Sunday, April 4, 2010

Paper Topic...Possibly?

So I have been toying with different ideas that we have discussed in class trying to come up with a topic for my paper. This has led me no where except back to where I began and unlike the Alchemist I did not find what I was looking for and I sit here empty handed. Yet, while I was working on another blog earlier this evening I came across some lines in the Four Quartets that really stuck out to me. They are "What we call the beginning is often the end and to make an end is to make a beginning. The end is where we start from. And every phrase and sentence that is right (where every word is at home, .....) Every phrase and every sentence is a end and a beginning, every poem an epitaph." I think that I would like to base my paper around this idea of our beginning being our end and that we must start from where we ended. I was thinking that I could relate this idea to that of the theme of Dolce Domum and the book the Alchemist (for all his ends lead to all his beginnings). I am not really sure if this idea will work or if I will stick with it, but for now I think it sounds like a good place to start.

The Following Story....

So I just finished reading The Following Story for the second time and I have to say that I definitely understood it a little more the second time around. Yet, there are still parts that have me running circles trying to figure out what is going on. Rereading it I have come across the different themes that we have been studying in class. I really liked how he ended Part 1 "I could see that the man in Amsterdam wanted to wake up, he was thrashing about, his right hand groping for his glasses, but it was not he who switched on the light; it was me here in Lisbon." There were many good parts throughout the book that often surprised me and caught me off guard. He makes a lot of references to time which I found interesting. For example on page 32 he is talking about the building with the clock on it and how it is the law. "that my magisterial hands indicate the ephemeral, nonexistent now, as they always do." I like how he says "nonexistent now", and how he goes on to say that his is the "only true now." This makes me think of the theme Life as Fiction and Language in that he is the one in control of the now and what is and what is not, or at least he is for the time being.

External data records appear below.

-- ==== Sys2Proof/Machine/Sequencer.lean ====
section
/-! DEFINITION. The sequencer's branch-slot kinds (04 R115 to R133), the end of threads and groups, and the end of a
bundle: where each lane goes on (R101, R108, R121). -/

namespace Sys2Proof.Machine

/-! ### Branch trees (R115) -/

/-- The index of the first true test, from index k. -/
def firstTest (t : Thread) : List Test → Nat → Option (Nat × Test)
  | [], _ => none
  | x :: xs, k => if t.readP x.pred.toNat != x.sense then some (k, x) else firstTest t xs (k + 1)

/-- The leaf of a thread: 4 when no test is true. -/
def leafOf (t : Thread) (tests : List Test) : Nat :=
  match firstTest t tests 0 with
  | some (k, _) => k
  | none => 4

/-- The leaves of the active lanes. -/
def leaves (s : State) (q : Issue) (tests : List Test) : List (Nat × Nat) :=
  q.lanes.map (fun l => (l.1, leafOf (s.thread l.2) tests))

/-- BR (R115): the leaf of every lane, and the target of those that chose one. -/
def execBr (tests : List Test) (file : Bool) (s : State) : Out :=
  slotNext s (fun q =>
    let s := { s with issue := some { q with leaf := leaves s q tests, file := q.file || file } }
    q.lanes.foldl (fun s l =>
      match firstTest (s.thread l.2) tests 0 with
      | some (_, x) => s.way l.1 (.go (evenPc ((s.thread l.2).readB x.breg.toNat)))
      | none => s) s)

/-! ### Loops (R119 to R124) -/

/-- The frame-bound condition of LOOP (R120). -/
def loopCond (s : State) (q : Issue) (rot : BitVec 3) : Option Cond :=
  if q.lanes.any (fun l => decide ((s.thread l.2).vCount < rotSize rot.toNat)) then some (Cond.plain q 0x05 0 0) else none

/-- The loop state that LOOP gives a lane, with p8 to p15. -/
def loopStart (q : Issue) (n : Word) (epi : Byte) (rot : BitVec 3) (l : LoopState) : LoopState × Byte :=
  ({ l with lc0 := if n = 0 then 0 else n - 1, ec := if n = 0 then 0 else epi, rrb := 0, rot := rot, ls0 := q.seqPc },
   if n = 0 then 0 else 1)

/-- LOOP (R120). -/
def execLoop (x : BitVec 4) (epi : BitVec 8) (rot : BitVec 3) (s : State) : Out :=
  slotCond s (fun q => loopCond s q rot) (fun q =>
    .next (s.fly q 1 (q.lanes.map (fun l =>
      let z := loopStart q ((xOf s l x).truncate 32) epi rot (s.thread l.2).loop
      (l.2, .loop0, loop0Val z.1 z.2)))))

/-- LOOP.L1 (R124). -/
def execLoopL1 (x : BitVec 4) (s : State) : Out :=
  slotNext s (fun q => s.fly q 1 (q.lanes.map (fun l =>
    let n : Word := (xOf s l x).truncate 32
    (l.2, .loop1, loop1Val { (s.thread l.2).loop with lc1 := if n = 0 then 0 else n - 1, ls1 := q.seqPc }))))

/-- LEND1 (R124). -/
def execLend1 (s : State) : Out :=
  slotNext s (fun q => q.lanes.foldl (fun s' l =>
    let lp := (s.thread l.2).loop
    if lp.lc1 = 0 then s'.way l.1 (.go q.seqPc)
    else (s'.fly q 1 [(l.2, .loop1, loop1Val { lp with lc1 := lp.lc1 - 1 })]).way l.1 (.go lp.ls1)) s)

/-- RRB one back, modulo rsz. -/
def LoopState.rotate (l : LoopState) : LoopState :=
  let n := rotSize l.rot.toNat
  if n = 0 then l else { l with rrb := BitVec.ofNat 6 ((l.rrb.toNat + n - 1) % n) }

/-- p15 to p9 take p14 to p8; p8 takes s. -/
def shiftStage (stage : Byte) (s : Bool) : Byte := (stage <<< 1) ||| (if s then 1 else 0)

/-- `loop_end` (R121): the new loop state and stage, and the next PC; `none` falls through unchanged. -/
def loopEnd (t : Thread) : Option (LoopState × Byte × DWord) :=
  if t.loop.lc0 ≠ 0 then
    some ({ t.loop with lc0 := t.loop.lc0 - 1 }.rotate, shiftStage t.stage true, t.loop.ls0)
  else if t.loop.ec ≠ 0 then
    some ({ t.loop with ec := t.loop.ec - 1 }.rotate, shiftStage t.stage false, t.loop.ls0)
  else none

/-- Close a level-0 iteration in a lane. -/
def State.closeLoop (s : State) (q : Issue) (l : Nat × Nat) : State :=
  match loopEnd (s.thread l.2) with
  | none => s.way l.1 (.go q.seqPc)
  | some (lp, st, pc) => (s.fly q 1 [(l.2, .loop0, loop0Val lp st)]).way l.1 (.go pc)

/-! ### REFORM, BAR, TRAP, BRK, SVC (R127 to R133) -/

/-- REFORM (R127). -/
def execReform (s : State) : Out :=
  slotNext s (fun q => { s with issue := some { q with file := true } })

/-- The imprecise-status trap of BAR and EXIT (R129). -/
def statusCond (s : State) (q : Issue) : Option Cond :=
  let g := s.group q.group
  let rep := if g.semSat then q.lanes else q.lanes.filter (fun l => (s.thread l.2).status &&& g.smask != 0)
  if rep.isEmpty then none
  else some { Cond.plain q 0x11 0 0 with lanes := rep.map (fun l => l.1), info := if g.semSat then 1 else 0 }

/-- BAR (R128): its threads arrive once their values and fences are in, when `dissolve` withdraws a swap in which another
thread waits (R425). -/
def execBar (s : State) : Out :=
  slotCond s (statusCond s) (fun q => .next (q.lanes.foldl (fun s l => s.way l.1 (.block .bar q.seqPc)) s))

/-- The software trap (R131). -/
def trapCond (s : State) (q : Issue) (code : BitVec 8) (pred : BitVec 4) (sense : Bool) : Option Cond :=
  let ls := q.lanes.filter (fun l => (s.thread l.2).readP pred.toNat != sense)
  if ls.isEmpty then none
  else some { Cond.plain q 0x0F 0 0 with lanes := ls.map (fun l => l.1), info := code.zeroExtend 64 }

/-- TRAP (R131): with every test 0 it acts as leaf 4. -/
def execTrap (code : BitVec 8) (pred : BitVec 4) (sense : Bool) (s : State) : Out :=
  slotCond s (fun q => trapCond s q code pred sense) (fun _ => .next s)

/-- The breakpoint (R133). -/
def brkCond (q : Issue) (code : BitVec 8) : Cond := { Cond.plain q 0x10 0 0 with info := code.zeroExtend 64 }

/-- BRK (R133). -/
def execBrk (code : BitVec 8) (s : State) : Out := slotCond s (fun q => some (brkCond q code)) (fun _ => .next s)

/-- SVC (R132, R357). -/
def execSvc (num : BitVec 16) (s : State) : Out :=
  slotHeld s (fun q => if s.serviceOn && s.serviceFull q.core then some .serviceQueue else none) (fun q =>
    if s.serviceOn then q.lanes.foldl (fun s l => s.way l.1 (.block .svc q.seqPc)) (s.postService q num)
    else { (s.fly q 1 (q.lanes.map (fun l => (l.2, .x 1, 0xFFFFFFFFFFFFFFFF)))) with
           issue := some { q with file := true } })

/-! ### EXIT and the end of a group (R130) -/

/-- The held results of a trap without those of a thread. -/
def TrapRec.without (r : TrapRec) (tk : Nat) : TrapRec :=
  { r with lanes := r.lanes.filter (fun l => l.2 != tk)
           flights := (r.flights.map (fun f => { f with vals := f.vals.filter (fun v => v.1 != tk) })).filter (fun f =>
             !f.vals.isEmpty) }

/-- A thread's slot is free from the next core cycle on (R130). -/
def State.noteExit (s : State) (core : Nat) : State :=
  s.modCore core (fun c => { c with exits := (s.coreCycles core, (if c.exits.1 = s.coreCycles core then c.exits.2 else 0) + 1) })

/-- Slots of threads that have exited in this cycle. -/
def State.slotsLeaving (s : State) (core : Nat) : Nat :=
  if (s.core core).exits.1 = s.coreCycles core then (s.core core).exits.2 else 0

/-- End a thread: its frames and results go, its transaction aborts, and it leaves its trap (R130, R343). -/
def State.endThread (s : State) (tk : Nat) : State :=
  let core := (s.group (s.thread tk).group).core
  let s := s.freed core (s.laneOf tk) (s.thread tk).blocks
  let s := s.modThread tk (fun t => { t with live := false, frames := [], entries := [], blocked := .no, trap := none,
                                             drain := none })
  let s := { s with traps := (s.traps.map (fun (r : TrapRec) => r.without tk)).filter (fun r => !r.lanes.isEmpty) }
  (s.endTx tk).noteExit core

/-- EXIT in the service context: its end when no service thread is left (R358). -/
def State.exitService (s : State) (q : Issue) : State :=
  let s := q.lanes.foldl (fun s l => (s.endTx l.2).modThread l.2 (fun t => { t with live := false })) (s.leaveRun q.run q.lanes)
  if (s.liveThreads q.group).isEmpty then s.endService q.core else s

/-- The shape-field writes of a run land: the exit of its threads is their filing point (R241). -/
def State.landShapes (s : State) (run : Nat) : State :=
  match s.findRun run with
  | none => s
  | some r => s.landAll r.group (r.flights.filter (fun f => match f.dest with
      | .shape _ _ => true
      | _ => false))

/-- EXIT (R130). -/
def execExit (s : State) : Out :=
  slotCond s (statusCond s) (fun q =>
    if isService q.group then
      match if q.cleared then none else s.recordHold q.core with
      | some h => .next (s.hold q.run h)
      | none => .next (s.exitService q)
    else
      let s := q.lanes.foldl (fun s l => s.endThread l.2) ((s.landShapes q.run).leaveRun q.run q.lanes)
      .next (s.barCheck q.group))

/-- A group's record once it has ended. -/
def endedGroup (g : Group) : Group :=
  { Group.none with launch := g.launch, gid := g.gid, core := g.core, member := g.member, tenant := g.tenant,
                    kernel := g.kernel, place := .ended }

/-- A group's threads, runs, bins, waits, traps and accesses go (R130, R337). -/
def State.clearGroup (s : State) (g : Nat) : State :=
  let s := s.freedGroup g
  { s with threads := s.threads.filter (fun t => groupOfThread t.1 != g),
           runs := s.runs.filter (fun r => r.group != g),
           accesses := s.accesses.filter (fun a => a.group != g),
           traps := s.traps.filter (fun r => r.group != g),
           cores := s.cores.map (fun c => (c.1, { c.2 with
             bins := c.2.bins.filter (fun b => b.group != g),
             waiters := c.2.waiters.filter (fun w => groupOfThread w.thread != g),
             refills := c.2.refills.filter (fun r => groupOfThread r.thread != g),
             svcQueue := c.2.svcQueue.filter (fun r => r.group != g) })) }

/-- Give a part of a save pool back. -/
def State.freePool (s : State) (t addr : Nat) : State :=
  { s with sched := { s.sched with pool := s.sched.pool.filter (fun p => !(p.1 == t && p.2.1 == addr)) } }

/-- A group ends: everything it held is free, and its launch counts it. -/
def State.endGroup (s : State) (k : Nat) : State :=
  let g := s.group k
  let s := match g.fixedPart with
    | some a => s.freePool g.tenant a
    | none => s
  let s := match g.contextPart with
    | some p => s.freePool g.tenant p.1
    | none => s
  ((s.clearGroup k).setGroup k (endedGroup g)).modLaunch g.launch (fun l => { l with ended := l.ended + 1 })

/-- GROUP_END (R130): the last thread has exited, and every command has retired. -/
def execGroupEnd (group : Nat) (s : State) : Out :=
  let g := s.group group
  if g.place ≠ .ended ∧ (s.liveThreads group).isEmpty ∧ s.cmds.all (fun c => c.group != group) then
    .next (s.endGroup group)
  else .next s

/-! ### The end of a bundle -/

/-- The next PC of a lane that the branch slot sends nowhere. -/
def State.defaultWays (s : State) (q : Issue) : State :=
  q.lanes.foldl (fun s l =>
    if (assoc q.ways l.1).isSome then s
    else if q.loopEnd && q.leafOf l.1 == 4 then s.closeLoop q l
    else s.way l.1 (.go q.seqPc)) s

/-- The PC of a way that goes on. -/
def Way.pc? : Way → Option DWord
  | .go pc => some pc
  | _ => none

/-- The one PC that every lane goes on at, if there is one. -/
def commonPc (ways : List (Nat × Way)) : Option DWord :=
  match ways with
  | [] => none
  | (_, w) :: rest => match w with
    | .go pc => if rest.all (fun v => v.2 == .go pc) then some pc else none
    | _ => none

/-- A block's next PC replaces where the lanes would go (R71). -/
def nextWays (q : Issue) (ways : List (Nat × Way)) : List (Nat × Way) :=
  match q.nextPc with
  | none => ways
  | some pc => ways.map (fun w => match w.2 with
    | .go _ => (w.1, .go pc)
    | .block why _ => (w.1, .block why pc)
    | .gone => w)

/-- After a yield bundle that the armed map names, threads outside handler mode enter swap wait (R424); a withdrawal
releases them at the item after it (R425). One that the bundle blocks enters it when it is released. -/
def swapWays (s : State) (q : Issue) (ways : List (Nat × Way)) : List (Nat × Way) :=
  if (swapTarget (s.group q.group) q.pc).isNone || inHandler s q.lanes then ways
  else ways.map (fun w => match w.2 with
    | .go _ => (w.1, .block .swap q.seqPc)
    | _ => w)

/-- The threads that a yield bundle of the armed map blocks otherwise are to enter swap wait on their release (R424). -/
def State.noteSwapDue (s : State) (q : Issue) (ways : List (Nat × Way)) : State :=
  if (swapTarget (s.group q.group) q.pc).isNone || inHandler s q.lanes then s
  else q.lanes.foldl (fun s l => match assoc ways l.1 with
    | some (.block why _) => if why = .swap then s else s.modThread l.2 (fun t => { t with swapDue := some q.seqPc })
    | _ => s) s

/-- Lanes that are still in the run: EXIT has taken the others out. -/
def liveWays (r : Run) (ways : List (Nat × Way)) : List (Nat × Way) :=
  ways.filter (fun w => (assoc r.lanes w.1).isSome)

/-- After a yield bundle a group that is asked to yield stops (R353). -/
def State.yieldStop (s : State) (q : Issue) : State :=
  if q.yieldB && (s.group q.group).yieldReq.isSome then s.modGroup q.group (fun g => { g with stopped := true }) else s

/-- The bundle has acted: the run goes on at one PC, or reaches a filing point. A yield bundle lets an older service
request in (R358). -/
def State.finishIssue (s : State) : State :=
  match s.issue with
  | none => s
  | some q0 =>
    let s := ((s.noteYield q0).yieldStop q0).endWait q0.core q0.run
    match s.findRun q0.run with
    | none => s.leaveIssue
    | some _ =>
      let s := s.defaultWays q0
      match s.issue, s.findRun q0.run with
      | some q, some r =>
        let ways := swapWays s q (nextWays q (liveWays r q.ways))
        let s := (q.lanes.foldl (fun s l => s.modThread l.2 (fun t => { t with yieldPc := q.pc })) s).noteSwapDue q ways
        let s := s.modRun q.run (fun r => { r with count := q.count + 1, since := s.coreCycles q.core + 1, held := none,
                                                   onBundle := none, resume := none })
        let s := s.leaveIssue
        match q.file, commonPc ways with
        | false, some pc => s.modRun q.run (fun r => { r with pc := pc })
        | _, _ =>
          match (s.modRun q.run (fun r => { r with ways := some ways })).findRun q.run with
          | some r => (s.modRun q.run (fun r => { r with ways := some ways })).settleRun r
          | none => s
      | _, _ => s.leaveIssue

end Sys2Proof.Machine
end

To be honest, the first time I read this book I did not like it very much. And although it is still not my favorite book I have ever read, I feel like I am able to take more away from it this around then the first time I read it.

Eenie Meenie Miney Moe



So I have been slacking with my blogs and decided today would be my catch up day, here it goes. One of our blog assignments was to talk about which blogger was most helpful for me. I would have to say that every one's blogs have proved helpful to me in some way or another in that each person has their own unique understanding and pondering about each of the texts we have read in class. It is interesting to be able to look at each one of them and see and compare how other people in class understood or thought about a text to how I understood and thought about it. It really adds a new perspective to discussing the texts. This is my first class where I have had to blog about readings and I have found it to be quite helpful. I would have to agree with Bizz and Christina, there is no way to pick just one favorite when each blogger has something unique and special to offer to the discussion table.